(DATA FOR THIS TASK begins)

theorem execDecrypt_keeps (h : Keeps s t) (a1) (a2) (a3) : OutKeeps s (execDecrypt a1 a2 a3 t) := by
  unfold execDecrypt
  repeat'
    first
    | intro _
    | with_reducible (first | assumption | apply OutKeeps.next | apply cphOp_keeps | apply cphOut_keeps)
    | split
    | (extract_lets +onlyGivenNames x; first | (refine (fun hx : Keeps s x => ?_) ?_ <;> [clear_value x; subst x]) | clear_value x)

theorem execMac_keeps (h : Keeps s t) (a1) (a2) (a3) : OutKeeps s (execMac a1 a2 a3 t) := by
  unfold execMac
  repeat'
    first
    | intro _
    | with_reducible (first | assumption | apply OutKeeps.next | apply cphOp_keeps | apply cphOut_keeps)

theorem execMacVerify_keeps (h : Keeps s t) (a1) (a2) : OutKeeps s (execMacVerify a1 a2 t) := by
  unfold execMacVerify
  repeat'
    first
    | intro _
    | with_reducible (first | assumption | apply OutKeeps.next | apply cphOp_keeps | apply countCph_keeps | apply settle_keeps | apply tagFail_keeps | apply ite_keeps)
    | split
    | (extract_lets +onlyGivenNames x; first | (refine (fun hx : Keeps s x => ?_) ?_ <;> [clear_value x; subst x]) | clear_value x)

theorem execSealCcm_keeps (h : Keeps s t) (a1) (a2) (a3) : OutKeeps s (execSealCcm a1 a2 a3 t) := by
  unfold execSealCcm
  repeat'
    first
    | intro _
    | with_reducible (first | assumption | apply OutKeeps.next | apply cphOp_keeps | apply drewIv_keeps | apply cphOut_keeps | apply drawn_keeps | apply ite_keeps)
    | split
    | (extract_lets +onlyGivenNames x; first | (refine (fun hx : Keeps s x => ?_) ?_ <;> [clear_value x; subst x]) | clear_value x)

theorem execOpenCcm_keeps (h : Keeps s t) (a1) (a2) (a3) : OutKeeps s (execOpenCcm a1 a2 a3 t) := by
  unfold execOpenCcm
  repeat'
    first
    | intro _
    | with_reducible (first | assumption | apply OutKeeps.next | apply cphOp_keeps | apply cphOut_keeps | apply drawn_keeps | apply atStage_keeps | apply tagFail_keeps | apply ite_keeps)
    | split
    | (extract_lets +onlyGivenNames x; first | (refine (fun hx : Keeps s x => ?_) ?_ <;> [clear_value x; subst x]) | clear_value x)

theorem sendSoundReq_keeps (h : Keeps s t) (a1) (a2) : Keeps s (sendSoundReq a1 a2 t) := by
  unfold sendSoundReq
  repeat'
    first
    | intro _
    | with_reducible (first | assumption | apply sendMgmt_keeps | apply ite_keeps)
    | split

theorem masterHeard_keeps (h : Keeps s t) (a1) : Keeps s (masterHeard a1 t) := by
  unfold masterHeard
  repeat'
    first
    | (show (_ : Nat) = _; first | rfl | exact length_modAt _ _ _ | simp only [List.length_map, length_modAt, List.length_zipIdx])
    | intro _
    | with_reducible (first | assumption | apply modIfl_keeps | apply ite_keeps)
    | split

theorem goodFrame_keeps (h : Keeps s t) (a1) (a2) (a3) : Keeps s (goodFrame a1 a2 a3 t) := by
  unfold goodFrame
  repeat'
    first
    | (show (_ : Nat) = _; first | rfl | exact length_modAt _ _ _ | simp only [List.length_map, length_modAt, List.length_zipIdx])
    | intro _
    | with_reducible (first | assumption | apply modPort_keeps | apply onlyIf_keeps | apply sendSoundReq_keeps | apply modPwr_keeps | apply powerSlice_keeps | apply ite_keeps)
    | split
    | (extract_lets +onlyGivenNames x; first | (refine (fun hx : Keeps s x => ?_) ?_ <;> [clear_value x; subst x]) | clear_value x)

theorem badPcrc_keeps (h : Keeps s t) (a1) (a2) : Keeps s (badPcrc a1 a2 t) := by
  unfold badPcrc
  repeat'
    first
    | intro _
    | with_reducible (first | assumption | apply modPort_keeps | apply sendSoundReq_keeps | apply ite_keeps)
    | split
    | (extract_lets +onlyGivenNames x; first | (refine (fun hx : Keeps s x => ?_) ?_ <;> [clear_value x; subst x]) | clear_value x)

theorem frameVerdict_keeps (h : Keeps s t) (a1) (a2) : Keeps s (frameVerdict a1 a2 t) := by
  unfold frameVerdict
  repeat'
    first
    | intro _
    | with_reducible (first | assumption | apply modPort_keeps | apply onlyIf_keeps | apply iflEvent_keeps | apply searchOn_keeps | apply masterHeard_keeps | apply sendSoundReq_keeps | apply badPcrc_keeps | apply goodFrame_keeps | apply ite_keeps)
    | split
    | (extract_lets +onlyGivenNames x; first | (refine (fun hx : Keeps s x => ?_) ?_ <;> [clear_value x; subst x]) | clear_value x)

theorem execIflFrameReceived_keeps (h : Keeps s t) (a1) (a2) : OutKeeps s (execIflFrameReceived a1 a2 t) := by
  unfold execIflFrameReceived
  repeat'
    first
    | intro _
    | with_reducible (first | assumption | apply OutKeeps.next | apply elapseToNs_keeps | apply frameVerdict_keeps | apply ite_keeps)
    | split
    | (extract_lets +onlyGivenNames x; first | (refine (fun hx : Keeps s x => ?_) ?_ <;> [clear_value x; subst x]) | clear_value x)

theorem execSoundReq_keeps (h : Keeps s t) (a1) (a2) : OutKeeps s (execSoundReq a1 a2 t) := by
  unfold execSoundReq
  repeat'
    first
    | intro _
    | with_reducible (first | assumption | apply OutKeeps.next | apply modPort_keeps | apply ite_keeps)
    | split

theorem execSoundFrame_keeps (h : Keeps s t) (a1) : OutKeeps s (execSoundFrame a1 t) := by
  unfold execSoundFrame
  repeat'
    first
    | intro _
    | with_reducible (first | assumption | apply OutKeeps.next | apply modPort_keeps | apply sendFrame_keeps | apply ite_keeps)
    | split

theorem execSoundFrameReceived_keeps (h : Keeps s t) (a1) (a2) : OutKeeps s (execSoundFrameReceived a1 a2 t) := by
  unfold execSoundFrameReceived
  repeat'
    first
    | intro _
    | with_reducible (first | assumption | apply OutKeeps.next | apply sendMgmt_keeps | apply modPort_keeps | apply foldl_keeps | refine foldl_keeps ?_ (by with_reducible assumption) | apply ite_keeps)
    | split
    | (extract_lets +onlyGivenNames x; first | (refine (fun hx : Keeps s x => ?_) ?_ <;> [clear_value x; subst x]) | clear_value x)

theorem execIflLoad_keeps (h : Keeps s t) (a1) (a2) : OutKeeps s (execIflLoad a1 a2 t) := by
  unfold execIflLoad
  repeat'
    first
    | intro _
    | with_reducible (first | assumption | apply OutKeeps.next | apply modPort_keeps | apply ite_keeps)
    | split
    | (extract_lets +onlyGivenNames x; first | (refine (fun hx : Keeps s x => ?_) ?_ <;> [clear_value x; subst x]) | clear_value x)

theorem execLoadResend_keeps (h : Keeps s t) (a1) : OutKeeps s (execLoadResend a1 t) := by
  unfold execLoadResend
  repeat'
    first
    | intro _
    | with_reducible (first | assumption | apply OutKeeps.next | apply elapseTo_keeps | apply sendMgmt_keeps | apply modPort_keeps | apply sendSoundReq_keeps | apply ite_keeps)
    | split
    | (extract_lets +onlyGivenNames x; first | (refine (fun hx : Keeps s x => ?_) ?_ <;> [clear_value x; subst x]) | clear_value x)

theorem execOldTableHoldEnd_keeps (h : Keeps s t) (a1) : OutKeeps s (execOldTableHoldEnd a1 t) := by
  unfold execOldTableHoldEnd
  repeat'
    first
    | intro _
    | with_reducible (first | assumption | apply OutKeeps.next | apply modPort_keeps | apply elapseTo_keeps | apply ite_keeps)
    | split
    | (extract_lets +onlyGivenNames x; first | (refine (fun hx : Keeps s x => ?_) ?_ <;> [clear_value x; subst x]) | clear_value x)

theorem execSoundingPeriod_keeps (h : Keeps s t) (a1) : OutKeeps s (execSoundingPeriod a1 t) := by
  unfold execSoundingPeriod
  repeat'
    first
    | intro _
    | with_reducible (first | assumption | apply OutKeeps.next | apply elapseTo_keeps | apply sendSoundReq_keeps | apply modPort_keeps | apply ite_keeps)
    | split
    | (extract_lets +onlyGivenNames x; first | (refine (fun hx : Keeps s x => ?_) ?_ <;> [clear_value x; subst x]) | clear_value x)

theorem execListenWindow_keeps (h : Keeps s t) (a1) : OutKeeps s (execListenWindow a1 t) := by
  unfold execListenWindow
  repeat'
    first
    | intro _
    | with_reducible (first | assumption | apply OutKeeps.next | apply elapseTo_keeps | apply modPort_keeps | apply sendFrame_keeps | apply pump_keeps | apply ite_keeps)
    | split
    | (extract_lets +onlyGivenNames x; first | (refine (fun hx : Keeps s x => ?_) ?_ <;> [clear_value x; subst x]) | clear_value x)

theorem execWindowExtensionEnd_keeps (h : Keeps s t) (a1) : OutKeeps s (execWindowExtensionEnd a1 t) := by
  unfold execWindowExtensionEnd
  repeat'
    first
    | intro _
    | with_reducible (first | assumption | apply OutKeeps.next | apply elapseTo_keeps | apply modPort_keeps | apply ite_keeps)
    | split
    | (extract_lets +onlyGivenNames x; first | (refine (fun hx : Keeps s x => ?_) ?_ <;> [clear_value x; subst x]) | clear_value x)

theorem execTick_keeps (h : Keeps s t) (a1) (a2) : OutKeeps s (execTick a1 a2 t) := by
  unfold execTick
  repeat'
    first
    | intro _
    | with_reducible (first | assumption | apply OutKeeps.next | apply modPort_keeps | apply masterHeard_keeps | apply ite_keeps)
    | split

theorem execResyncListen_keeps (h : Keeps s t) (a1) : OutKeeps s (execResyncListen a1 t) := by
  unfold execResyncListen
  repeat'
    first
    | (show (_ : Nat) = _; first | rfl | exact length_modAt _ _ _ | simp only [List.length_map, length_modAt, List.length_zipIdx])
    | intro _
    | with_reducible (first | assumption | apply OutKeeps.next | apply elapseTo_keeps | apply modPort_keeps | apply modIfl_keeps | apply ite_keeps)
    | split
    | (extract_lets +onlyGivenNames x; first | (refine (fun hx : Keeps s x => ?_) ?_ <;> [clear_value x; subst x]) | clear_value x)

end Sys2Proof.Machine
end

(DATA FOR THIS TASK ends)

WORK ORDER
In the answer, give the lines from the first line of the data through the line with "theorem execMacVerify_keeps (h", exactly as they appear and with no additions.

ANSWER TO THE PROBLEM
theorem execDecrypt_keeps (h : Keeps s t) (a1) (a2) (a3) : OutKeeps s (execDecrypt a1 a2 a3 t) := by
  unfold execDecrypt
  repeat'
    first
    | intro _
    | with_reducible (first | assumption | apply OutKeeps.next | apply cphOp_keeps | apply cphOut_keeps)
    | split
    | (extract_lets +onlyGivenNames x; first | (refine (fun hx : Keeps s x => ?_) ?_ <;> [clear_value x; subst x]) | clear_value x)

theorem execMac_keeps (h : Keeps s t) (a1) (a2) (a3) : OutKeeps s (execMac a1 a2 a3 t) := by
  unfold execMac
  repeat'
    first
    | intro _
    | with_reducible (first | assumption | apply OutKeeps.next | apply cphOp_keeps | apply cphOut_keeps)

theorem execMacVerify_keeps (h : Keeps s t) (a1) (a2) : OutKeeps s (execMacVerify a1 a2 t) := by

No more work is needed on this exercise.